▸ **Assignment**: Write out exactly the lines from the start of the entries through the one that contains "theorem same_refl (d", including both.

(Dataset entries)
-- ==== Sys2Proof/Laws/Frames.lean ====
section
/-! SUPPORT. What the shared operations leave: bookings, counters, rings, completions, events and log entries leave every object of the device. -/
namespace Sys2Proof.Laws

open Machine Safety

/-- A device has the objects it has. -/
theorem same_refl (d : Dev) : SameObjects d d := ⟨rfl, rfl, rfl, rfl, rfl, rfl, rfl, rfl, rfl, rfl, rfl, rfl, rfl, rfl, rfl, rfl, rfl⟩

/-- Objects that stay twice stay. -/
theorem same_trans {a b c : Dev} (h : SameObjects a b) (k : SameObjects b c) : SameObjects a c := by
  obtain ⟨h1,h2,h3,h4,h5,h6,h7,h8,h9,h10,h11,h12,h13,h14,h15,h16,h17⟩ := h
  obtain ⟨k1,k2,k3,k4,k5,k6,k7,k8,k9,k10,k11,k12,k13,k14,k15,k16,k17⟩ := k
  constructor <;> simp_all

/-- A fold of updates that leave the objects leaves them. -/
theorem same_fold {α : Type} (f : Dev → α → Dev) (hf : ∀ d x, SameObjects d (f d x)) (l : List α) (d : Dev) : SameObjects d (l.foldl f d) := by
  induction l generalizing d with
  | nil => exact same_refl d
  | cons x r ih => exact same_trans (hf d x) (ih _)

/-- A register word is no object. -/
theorem same_setRaw (d : Dev) (r v : Nat) : SameObjects d (d.setRaw r v) := ⟨rfl, rfl, rfl, rfl, rfl, rfl, rfl, rfl, rfl, rfl, rfl, rfl, rfl, rfl, rfl, rfl, rfl⟩

/-- A sticky bit is no object. -/
theorem same_stick (d : Dev) (s : Nat × Nat) : SameObjects d (d.stick s) := ⟨rfl, rfl, rfl, rfl, rfl, rfl, rfl, rfl, rfl, rfl, rfl, rfl, rfl, rfl, rfl, rfl, rfl⟩

/-- Taking a free value leaves the objects. -/
theorem same_tick (d : Dev) : SameObjects d d.tick := ⟨rfl, rfl, rfl, rfl, rfl, rfl, rfl, rfl, rfl, rfl, rfl, rfl, rfl, rfl, rfl, rfl, rfl⟩

/-- A counter register is no object. -/
theorem same_bump (d : Dev) (s : Nat) : SameObjects d (d.bump s) := ⟨rfl, rfl, rfl, rfl, rfl, rfl, rfl, rfl, rfl, rfl, rfl, rfl, rfl, rfl, rfl, rfl, rfl⟩

/-- A performance counter is no object. -/
theorem same_addCtr (d : Dev) (i n : Nat) : SameObjects d (d.addCtr i n) := by
  simp only [Dev.addCtr]; split <;> exact ⟨rfl, rfl, rfl, rfl, rfl, rfl, rfl, rfl, rfl, rfl, rfl, rfl, rfl, rfl, rfl, rfl, rfl⟩

/-- Counting an event leaves the objects. -/
theorem same_count (d : Dev) (e n c k : Nat) : SameObjects d (d.count e n c k) := by
  simp only [Dev.count]
  split
  · exact same_refl d
  · refine same_trans ?_ (same_fold _ (fun d x => same_addCtr ..) _ _)
    split
    · split
      · exact same_addCtr ..
      · exact same_refl d
    · exact same_refl d

/-- Counting booked work leaves the objects. -/
theorem same_countCosts (d : Dev) (c k : Nat) (l : List Cost) : SameObjects d (d.countCosts c k l) := by
  refine same_fold _ (fun d x => ?_) _ _
  split
  · exact same_count ..
  · exact same_count ..
  · exact same_refl _

/-- A booking leaves the objects (02 R29 to R31). -/
theorem same_book (d : Dev) (u sh c k l n) : SameObjects d (d.book u sh c k l n) := by
  refine same_trans (b := { d with rip := { d.rip with ledger := d.rip.ledger ++ _ } }) ?_ (same_countCosts ..)
  exact ⟨rfl, rfl, rfl, rfl, rfl, rfl, rfl, rfl, rfl, rfl, rfl, rfl, rfl, rfl, rfl, rfl, rfl⟩

/-- A packet in a shaper queue is no object. -/
theorem same_enqueue (d : Dev) (q k) : SameObjects d (d.enqueue q k) := by
  simp only [Dev.enqueue]; split
  · exact same_refl d
  · exact ⟨rfl, rfl, rfl, rfl, rfl, rfl, rfl, rfl, rfl, rfl, rfl, rfl, rfl, rfl, rfl, rfl, rfl⟩

/-- Shaping leaves the objects. -/
theorem same_shape (d : Dev) (k l) : SameObjects d (d.shape k l) := same_fold _ (fun _ _ => same_enqueue ..) _ _

/-- Booking one cost over ripples leaves the objects. -/
theorem same_spread (c k : Nat) (x : Cost) (fuel : Nat) : ∀ (d : Dev) (r rest : Nat) (d1 : Dev), d.spread c k x fuel r rest = some d1 → SameObjects d d1 := by
  induction fuel with
  | zero => intro d r rest d1 h; simp only [Dev.spread] at h; split at h <;> simp_all [same_refl]
  | succ n ih =>
    intro d r rest d1 h
    simp only [Dev.spread] at h
    split at h
    · cases h; exact same_refl d
    · refine same_trans ?_ (ih _ _ _ _ h)
      generalize (if d.closed r = true then 0 else _) = m
      by_cases hm : m = 0
      · rw [if_pos hm]; exact same_refl d
      · rw [if_neg hm]; exact same_book ..

/-- Pausing a step leaves the objects (02 R45). -/
theorem same_pauseStep (d : Dev) (u : WUnit) : SameObjects d (d.pauseStep u) := by
  rw [Dev.pauseStep]
  refine same_trans ?_ (same_count ..)
  exact ⟨rfl, rfl, rfl, rfl, rfl, rfl, rfl, rfl, rfl, rfl, rfl, rfl, rfl, rfl, rfl, rfl, rfl⟩

/-- Pausing steps until something fits leaves the objects (02 R45). -/
theorem same_pauseUntil (fits : Dev → Bool) (l : List WUnit) : ∀ d d1 : Dev, Dev.pauseUntil fits l d = some d1 → SameObjects d d1 := by
  induction l with
  | nil => intro d d1 h; simp [Dev.pauseUntil] at h
  | cons u r ih =>
    intro d d1 h
    simp only [Dev.pauseUntil] at h
    split at h
    · cases h; exact same_pauseStep ..
    · exact same_trans (same_pauseStep ..) (ih _ _ h)

/-- Making room leaves the objects (02 R45). -/
theorem same_makeFit (d d1 : Dev) (cls : Nat) (fits : Dev → Bool) (h : d.makeFit cls fits = some d1) : SameObjects d d1 := by
  simp only [Dev.makeFit] at h
  split at h
  · cases h; exact same_refl d
  · split at h
    · exact same_pauseUntil _ _ _ _ h
    · cases h

/-- Booking costs over ripples leaves the objects. -/
theorem same_spreadAll (c k : Nat) (l : List Cost) : ∀ (d d1 : Dev), d.spreadAll c k l = some d1 → SameObjects d d1 := by
  induction l with
  | nil => intro d d1 h; simp only [Dev.spreadAll, Option.some.injEq] at h; subst h; exact same_refl d
  | cons x r ih =>
    intro d d1 h
    simp only [Dev.spreadAll] at h
    split at h
    · exact same_trans (same_spread _ _ _ _ _ _ _ _ ‹_›) (ih _ _ h)
    · cases h

/-- A transfer that is charged leaves the objects. -/
theorem same_charge (d d1 : Dev) (k : ShKey) (l : List Cost) (h : d.charge k l = some d1) : SameObjects d d1 := by
  simp only [Dev.charge] at h
  split at h
  · cases h; exact same_refl d
  · split at h
    · cases h
    · split at h
      · cases h; exact same_trans (same_makeFit _ _ _ _ ‹_›) (same_trans (same_book ..) (same_shape ..))
      · simp only [Option.map_eq_some_iff] at h
        obtain ⟨x, hx, rfl⟩ := h
        exact same_trans (same_spreadAll _ _ _ _ _ hx) (same_shape ..)

/-- Writing host memory leaves the objects. -/
theorem same_hostWrite (d : Dev) (a : Nat) (l : Bytes) : SameObjects d (d.hostWrite a l) := ⟨rfl, rfl, rfl, rfl, rfl, rfl, rfl, rfl, rfl, rfl, rfl, rfl, rfl, rfl, rfl, rfl, rfl⟩

/-- Sending leaves the objects. -/
theorem same_send (d : Dev) (o : Out) : SameObjects d (d.send o) := ⟨rfl, rfl, rfl, rfl, rfl, rfl, rfl, rfl, rfl, rfl, rfl, rfl, rfl, rfl, rfl, rfl, rfl⟩

/-- A ring is no object. -/
theorem same_setRing (d : Dev) (n : Nat) (r : Ring) : SameObjects d (d.setRing n r) := ⟨rfl, rfl, rfl, rfl, rfl, rfl, rfl, rfl, rfl, rfl, rfl, rfl, rfl, rfl, rfl, rfl, rfl⟩

/-- A shadow block is written to host memory alone (12 R323). -/
theorem same_writeShadow (d : Dev) (n : Nat) : SameObjects d (d.writeShadow n) := by
  simp only [Dev.writeShadow]; split
  · exact same_hostWrite ..
  · exact same_refl _

/-- A message leaves the objects (12 R329). -/
theorem same_sendMsix (d : Dev) (v : Nat) : SameObjects d (d.sendMsix v) := by
  simp only [Dev.sendMsix]; split
  · exact same_refl _
  · split
    · exact ⟨rfl, rfl, rfl, rfl, rfl, rfl, rfl, rfl, rfl, rfl, rfl, rfl, rfl, rfl, rfl, rfl, rfl⟩
    · exact same_send ..

/-- A ring's interrupt leaves the objects (12 R329). -/
theorem same_interrupt (d : Dev) (n : Nat) : SameObjects d (d.interrupt n) := by
  simp only [Dev.interrupt]; split
  · split
    · exact same_trans (same_setRing ..) (same_sendMsix ..)
    · exact same_refl _
  · exact same_refl _

/-- The signal of a ring leaves the objects (12 R329). -/
theorem same_signal (d : Dev) (n : Nat) : SameObjects d (d.signal n) := by
  simp only [Dev.signal]; split
  · split
    · exact same_interrupt ..
    · exact same_refl _
  · exact same_refl _

/-- An entry of a ring leaves the objects (12 R326). -/
theorem same_putEntry (d : Dev) (n : Nat) (l : Bytes) : SameObjects d (d.putEntry n l) := by
  simp only [Dev.putEntry]; split
  · exact same_refl _
  · split
    · exact same_trans (same_hostWrite ..) (same_trans (same_setRing ..) (same_trans (same_writeShadow ..) (same_signal ..)))
    · exact same_refl _

/-- A completion leaves the objects (13 R347, R348). -/
theorem same_putCompletion (d : Dev) (c : Cmd) (st : Nat) (l : Bytes) : SameObjects d (d.putCompletion c st l) := by
  simp only [Dev.putCompletion]; split
  · split
    · split
      · exact same_trans (same_setRing ..) (same_putEntry ..)
      · exact same_trans (same_setRing ..) (same_bump ..)
    · exact same_bump ..
  · exact same_bump ..

/-- Completing a command leaves the objects: it touches the rings, the fetched commands, host memory and what was sent (13 R347, R348). -/
theorem same_complete (d : Dev) (q st : Nat) (l : Bytes) : SameObjects d (d.complete q st l) := by
  simp only [Dev.complete]; split
  · exact same_trans (b := d.dropCmd q) ⟨rfl, rfl, rfl, rfl, rfl, rfl, rfl, rfl, rfl, rfl, rfl, rfl, rfl, rfl, rfl, rfl, rfl⟩ (same_putCompletion ..)
  · exact same_refl _

/-- A dropped record of a ring leaves the objects (12 R327). -/
theorem same_ringLost (d : Dev) (n k : Nat) : SameObjects d (d.ringLost n k) := by
  simp only [Dev.ringLost]; split
  · exact same_trans (same_setRing ..) (same_writeShadow ..)
  · exact same_refl _

/-- An event record leaves the objects (12 R327, R328, R330). -/
theorem same_putEvent (d : Dev) (n : Nat) (l : Bytes) : SameObjects d (d.putEvent n l) := by
  simp only [Dev.putEvent]; split
  · split
    · split
      · exact same_trans (same_ringLost ..) (same_stick ..)
      · exact same_putEntry ..
    · split
      · exact ⟨rfl, rfl, rfl, rfl, rfl, rfl, rfl, rfl, rfl, rfl, rfl, rfl, rfl, rfl, rfl, rfl, rfl⟩
      · exact same_bump ..
    · exact same_bump ..
  · split
    · exact ⟨rfl, rfl, rfl, rfl, rfl, rfl, rfl, rfl, rfl, rfl, rfl, rfl, rfl, rfl, rfl, rfl, rfl⟩
    · exact same_bump ..

/-- Raising an event leaves the objects (12 R328, 13 R359). -/
theorem same_raise (d : Dev) (a b c e f g : Nat) : SameObjects d (d.raise a b c e f g) := by
  simp only [Dev.raise]; split
  · exact same_refl d
  · split
    · split
      · exact same_trans (same_putEvent ..) (same_putEvent ..)
      · exact same_putEvent ..
    · exact same_putEvent ..

/-- The violation log is no object (02 R41, 13 R361). -/
theorem same_vlogAdd (d : Dev) (e : Bytes) : SameObjects d (d.vlogAdd e) := by
  simp only [Dev.vlogAdd]; split
  · exact ⟨rfl, rfl, rfl, rfl, rfl, rfl, rfl, rfl, rfl, rfl, rfl, rfl, rfl, rfl, rfl, rfl, rfl⟩
  · split
    · exact ⟨rfl, rfl, rfl, rfl, rfl, rfl, rfl, rfl, rfl, rfl, rfl, rfl, rfl, rfl, rfl, rfl, rfl⟩
    · refine same_trans (b := _) ?_ (same_raise ..)
      exact ⟨rfl, rfl, rfl, rfl, rfl, rfl, rfl, rfl, rfl, rfl, rfl, rfl, rfl, rfl, rfl, rfl, rfl⟩

/-- A logged fault leaves the objects (02 R39, R40). -/
theorem same_cmdFault (d : Dev) (c : Cmd) (f : FaultInfo) : SameObjects d (d.cmdFault c f) := by
  simp only [Dev.cmdFault, Dev.logFault]; split
  · exact same_trans (same_vlogAdd ..) (same_trans (same_stick ..) (same_trans (same_count ..) (same_raise ..)))
  · exact same_trans (same_vlogAdd ..) (same_trans (same_stick ..) (same_trans (same_count ..) (same_raise ..)))
  · exact same_vlogAdd ..

end Sys2Proof.Laws
end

▸ **Completed exercise**:
-- ==== Sys2Proof/Laws/Frames.lean ====
section
/-! SUPPORT. What the shared operations leave: bookings, counters, rings, completions, events and log entries leave every object of the device. -/
namespace Sys2Proof.Laws

open Machine Safety

/-- A device has the objects it has. -/
theorem same_refl (d : Dev) : SameObjects d d := ⟨rfl, rfl, rfl, rfl, rfl, rfl, rfl, rfl, rfl, rfl, rfl, rfl, rfl, rfl, rfl, rfl, rfl⟩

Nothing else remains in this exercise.